Imagine these implications. Within our lifetime, this technology's capacity to destroy the human elements of white lies that play to social graces, the true nature and internal battles of interpersonal relationships, even the potential to affect the outcomes of political interactions is staggering. Secrets of the mind, our preoccupations and fantasies, could be broadcast, perhaps even for public consumption. Our greatest and lowest humanities revealed.

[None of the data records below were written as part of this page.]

/-- R151 to R155: GANG with a count of 0 awaits; with a count it enrols the group if every other member awaits, else reports
failure; UNGANG outside a gang, or in a follower, ends the membership; a follower executes its oldest buffered
instruction, and a branch takes it where the stroke went. -/
def Obligations.Gangs : Prop :=
  (∀ (s : State) (a q : Nat), isPlainThread s [a] → q ≠ 0 → isHub s.actor.core = false →
    (∃ t, exec (.gang a 0 q) s = .next t ∧ t.me.status = .parked ∧ t.me.park = 8 ∧ t.me.pc = s.me.pc ∧ t.me.g = s.me.g ∧
      OtherCores s.actor.core s t ∧ OtherThreads s t) ∧
    ∀ n ∈ [2, 4, 8], (s.me.rg a).toNat < 64 →
      let members := gangMembers s.actor n (s.me.rg a).toNat
      let ready := members.all fun m => m == s.actor || isAwaiting s s.me.codeId m
      (ready = true → ∃ t, exec (.gang a n q) s = .next t ∧ Completed 4 16 s t ∧ t.me.rp q = okMask true ∧ t.me.g = s.me.g ∧
        ∀ i < n, ∃ m, members[i]? = some m ∧ (t.ctx m).gang = some ⟨s.actor, members, i, []⟩ ∧
          (t.ctx m).gsize = BitVec.ofNat 32 n ∧ (m ≠ s.actor → (t.ctx m).status = .running ∧ (t.ctx m).pc = s.me.pc + 4)) ∧
      (ready = false → ∃ t, exec (.gang a n q) s = .next t ∧ t.me.rp q = okMask false ∧ t.me.g = s.me.g ∧
        Completed 4 16 s t ∧ OnlyThread s t)) ∧
  (∀ s : State, s.me.gang = none → ∃ t, exec .ungang s = .next t ∧ NoResult (s.me.pc + 4) 4 s t) ∧
  (∀ (s : State) (g : Gang), s.me.gang = some g → g.stroke ≠ s.actor →
    ∃ t, exec .ungang s = .next t ∧ t.me.gang = none ∧ t.me.gsize = 0 ∧ t.me.g = s.me.g ∧ Completed 4 4 s t ∧ OnlyThread s t) ∧
  ∀ (s : State) (k n : Nat) (c : Ctx) (g : Gang) (item : GangItem) (rest : List GangItem),
    s.args = [k, n] → s.ctx? ⟨k, n⟩ = some c → c.gang = some g → g.stroke ≠ ⟨k, n⟩ → g.buffer = item :: rest →
    isReadyThread s k n c = true → c.status = .running → c.bound = false → c.xstat.getLsbD 11 = false →
    (∀ a b off, ∀ f ∈ branchForms a b off 0 0, item.instr = f.1 → ∃ t c', exec .gangBufferExecute s = .next t ∧ t.actor = s.actor ∧
      t.ctx? ⟨k, n⟩ = some c' ∧ c'.pc = item.next ∧ c'.g = c.g ∧ c'.gang = some { g with buffer := rest } ∧ OthersOf k n s t) ∧
    ∀ d a b, item.instr = .add d a b → ∃ t c', exec .gangBufferExecute s = .next t ∧ t.actor = s.actor ∧
      t.ctx? ⟨k, n⟩ = some c' ∧ c'.pc = item.pc + 4 ∧ c'.rg d = (if d = 0 then 0 else c.rg a + c.rg b) ∧
      (∀ r, r ≠ d → c'.rg r = c.rg r) ∧ c'.gang = some { g with buffer := rest } ∧ OthersOf k n s t

/-- R156, R157: PART gives the issuer its slice of the chunks, each slice ending where the next begins; WAITM goes on when the
inbox holds a message and parks with reason 3 while it is empty. -/
def Sys2Proof.Claims.PartAndWaitm : Prop :=
  (∀ (s : State) (d a b q : Nat), plainRegs s [d, d + 1, a, b] → d % 2 = 0 → q ≤ 1 → (q = 0 → s.me.isMember = true) → s.me.rg b ≠ 0 →
    let n := (s.me.rg a).toNat
    let g := (s.me.rg b).toNat
    let r := if q = 0 then s.me.crewRank else s.me.rank.toNat / 2 ^ 18 % 8
    let p := max 1 (if q = 0 then s.me.crewsz.toNat else s.me.gsize.toNat)
    let chunks := (n + (g - 1)) / g
    let bound (r : Nat) : Nat := min ((r * (chunks / p) + min r (chunks % p)) * g) n
    ∃ t, exec (.part d a b q) s = .next t ∧ t.me.rg (d + 1) = BitVec.ofNat 64 (bound (r + 1)) ∧
      t.me.rg d = (if d = 0 then 0 else BitVec.ofNat 64 (bound r)) ∧ (∀ i, i ≠ d → i ≠ d + 1 → t.me.rg i = s.me.rg i) ∧
      Completed 4 8 s t ∧ CtxKeptButG s t ∧ OnlyThread s t) ∧
  ∀ s : State, (s.here.inbox ≠ [] → ∃ t, exec .waitm s = .next t ∧ NoResult (s.me.pc + 4) 4 s t) ∧
    (s.here.inbox = [] → ∃ t, exec .waitm s = .next t ∧ t.me = { s.me with status := .parked, park := 3, readyAt := s.now + 4 } ∧
      OtherCores s.actor.core s t ∧ OtherThreads s t)

/-- R145 to R148, R156, R157: crews, PART and WAITM. -/
def Obligations.CrewWork : Prop := Sys2Proof.Claims.Crews ∧ Sys2Proof.Claims.PartAndWaitm


/-- R130, R131: a free slot goes to the next thread that waits in the wings, which moves for 16 cycles; with no free slot such
a thread displaces a victim of lower priority that has reached an instruction boundary; at the end of its move a thread is in its slot or in the wings. -/
def Sys2Proof.Claims.Wings : Prop :=
  (∀ (s : State) (k i : Nat) (e : Nat × Ctx), s.args = [k] → (s.core k).portBusy ≤ s.now → (s.core k).freeSlot = some i →
    nextPending (s.core k) = some e → s.ctx? ⟨k, e.1⟩ = some e.2 →
    ∃ t, exec .wingsSlotGrant s = .next t ∧ t.ctx? ⟨k, e.1⟩ = some { e.2 with place := .moving (some i) (s.now + 16) } ∧
      OthersOf k e.1 s t ∧ (t.core k).portBusy = s.now + 16 ∧
      t.agenda = s.agenda ++ [⟨s.now + 16, .wingsMoveDone, [k, e.1]⟩]) ∧
  (∀ (s : State) (k : Nat) (p v : Nat × Ctx), s.args = [k] → (s.core k).isMoving = false → (s.core k).freeSlot = none →
    (s.core k).portBusy ≤ s.now → nextPending (s.core k) = some p → victimOf (s.core k) = some v → v.2.eff < p.2.eff →
    s.ctx? ⟨k, v.1⟩ = some v.2 → hasReached s ⟨k, v.1⟩ v.2 = true →
    ∃ t, exec .wingsSwapOut s = .next t ∧
      t.ctx? ⟨k, v.1⟩ = some { v.2.unwoken with stopped := some s.time, place := .moving none (s.now + 16) } ∧ OthersOf k v.1 s t) ∧
  ∀ (s : State) (k n done : Nat) (dest : Option Nat) (c : Ctx), s.args = [k, n] → s.ctx? ⟨k, n⟩ = some c →
    c.place = .moving dest done → done ≤ s.now →
    ∃ t c', exec .wingsMoveDone s = .next t ∧ t.ctx? ⟨k, n⟩ = some c' ∧ OthersOf k n s t ∧ c'.g = c.g ∧ c'.pc = c.pc ∧
      c'.place = (match dest with
        | some i => .live i
        | none => .wings s.now)

/-- R130, R131, R141 to R143: live slots and the wings, YIELD, PRI and WAKE. -/
def Obligations.LiveSlots : Prop := Sys2Proof.Claims.YieldPriWake ∧ Sys2Proof.Claims.Wings


/-- R29, R136, R137: p0 as a success predicate raises REGISTER_INVALID; SPAWN and REAP in any thread but thread 0 raise
CONTEXT_ZERO_ONLY; inside a gang SPAWN, QUIT, REAP, KILL, MIGRATE, YIELD, GANG, JOIN and LEAVE raise GANG_FORBIDDEN. The values
of these causes are unstated: free (log entry 11). -/
def Sys2Proof.Claims.ThreadTraps : Prop :=
  ∀ (s : State) (d a b n q : Nat),
    (∀ i ∈ [Instr.spawn d a b 0, .reap d b 0, .kill a 0, .migrate a 0, .wake a 0, .gang a n 0, .bartry 0],
      exec i s = .next (trapOpen .registerInvalid s)) ∧
    (q ≠ 0 → s.me.gang.isSome = true →
      ∀ i ∈ [Instr.spawn d a b q, .quit a, .reap d b q, .kill a q, .migrate a q, .yield, .gang a n q, .join a, .leave],
        exec i s = .next (trapOpen .gangForbidden s)) ∧
    (q ≠ 0 → s.me.gang = none → s.isSpeculative s.me = false → s.actor.thread ≠ 0 →
      ∀ i ∈ [Instr.spawn d a b q, .reap d b q], exec i s = .next (trapOpen .contextZeroOnly s))

namespace Sys2Proof.Claims

/-! ### Copies -/

/-- The acting thread may enqueue a copy entry that counts in `counter` and moves the local bytes `reads` and `writes`: nothing
restricts its operands, its queue and counter have room, and no footprint in flight meets the bytes. -/
def mayEnqueue (s : State) (fields : List Nat) (counter : Option Nat) (q : Nat) (reads writes : List Bytes) : Prop :=
  acts s ∧ plainRegs s fields ∧ s.me.ticket = none ∧ q ≠ 0 ∧ s.here.entries.length < 32 ∧
    (∀ n, counter = some n → Map.get 0 s.here.kout n ≠ BitVec.allOnes 16) ∧
    (reads ++ writes = [] ∨ engineWaits s.here reads writes = false)

/-- An entry is enqueued (R210): it waits in the core's queue, its counter's OUTSTANDING is one more, its footprint is in
flight, its service is due; the predicate reports success. -/
def Enqueues (op : CopyOp) (counter : Option Nat) (q loc : Nat) (rem : Word) (reads writes : List Bytes) (s t : State) : Prop :=
  (∃ e, t.here.queue = s.here.queue ++ [e] ∧ e.id = s.ids ∧ e.op = op ∧ e.counter = counter ∧ e.owner = s.me.handle ∧
    e.loc = loc ∧ e.rem = rem ∧ e.eff = s.me.eff ∧ e.moved = 0 ∧ e.state = .waiting ∧ e.held = []) ∧
  (∀ n, Map.get 0 t.here.kout n = if counter = some n then Map.get 0 s.here.kout n + 1 else Map.get 0 s.here.kout n) ∧
  t.here.prints = s.here.prints ++ (if reads ++ writes = [] then [] else
    [⟨s.ids, s.me.handle, reads, writes, false, false, false⟩]) ∧
  t.agenda = s.agenda ++ [⟨s.now, .copyEntryService, [s.actor.core, s.ids]⟩] ∧ t.me.rp q = okMask true ∧
  (∀ r, r ≠ q → t.me.rp r = s.me.rp r) ∧ t.me.lastOutcome = 0 ∧ t.me.lastCounter = counter.getD 0 ∧ t.me.g = s.me.g ∧
  Completed 4 4 s t ∧ t = { s with cores := t.cores, ids := s.ids + 1, agenda := t.agenda } ∧
  OtherCores s.actor.core s t ∧ OtherThreads s t ∧
  t.here = { s.here with
    threads := t.here.threads, instret := t.here.instret, lastSlot := t.here.lastSlot, nextIssue := t.here.nextIssue,
    queue := t.here.queue, kout := t.here.kout, prints := t.here.prints, dbgIssued := t.here.dbgIssued }

/-- The atomics of R220 by the operation of their entry. -/
def gamoForms (k m t w q : Nat) : List (Instr × Nat) :=
  [(.gamoAdd k m t w q, 0), (.gamoAnd k m t w q, 1), (.gamoOr k m t w q, 2), (.gamoXor k m t w q, 3), (.gamoMin k m t w q, 4),
   (.gamoMax k m t w q, 5), (.gamoMinn k m t w q, 6), (.gamoMaxn k m t w q, 7), (.gamoSwap k m t w q, 8)]

/-- A linear remote range lies in the address space. -/
def inSpace (r : Word) (n : Nat) : Prop := r.toNat < 2 ^ 57 ∧ r.toNat + n ≤ 2 ^ 57

/-- Every HBM stack accepts commands: none has passed 105 °C (R437). -/
def allCold (s : State) : Prop := ∀ i < 12, (Map.get 0 s.plat.stackState i).testBit 2 = false

/-- The entry with this number is in the core's queue, alone of it. -/
def hasEntry (s : State) (k : Nat) (e : Entry) : Prop :=
  s.entry? k e.id = some e ∧ ∀ x ∈ (s.core k).queue, x.id = e.id → x = e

Maybe to those of you who are fleet of tongue, this doesn't seem as terrifying as it does for those of us who wrap ourselves in the insulation of these private thoughts. Introverts thrive on the isolated spaces of the mind, a rich terrain simultaneously comforting and forbidden, where we find the room to breathe. The idea that the final frontier of scientific exploration is not at the point of two geographic coordinates but within the mind inspires far more than my two novels, Chasing Midnight and Chasing Destiny. This frontier has enough feet to fill a career.
While browsing the photo shop creations of Time Travel Celebrities (10 galleries worth-Squee!), I found this haunting image. At the risk of breaching some posting rule, I wanted to credit the artist who created it, HDoyer. It fit my paranoid thoughts today.
Check out more about the UC-Berkley study. The article is dated May 3, 2008. Some kind of omen from the future? Hmm.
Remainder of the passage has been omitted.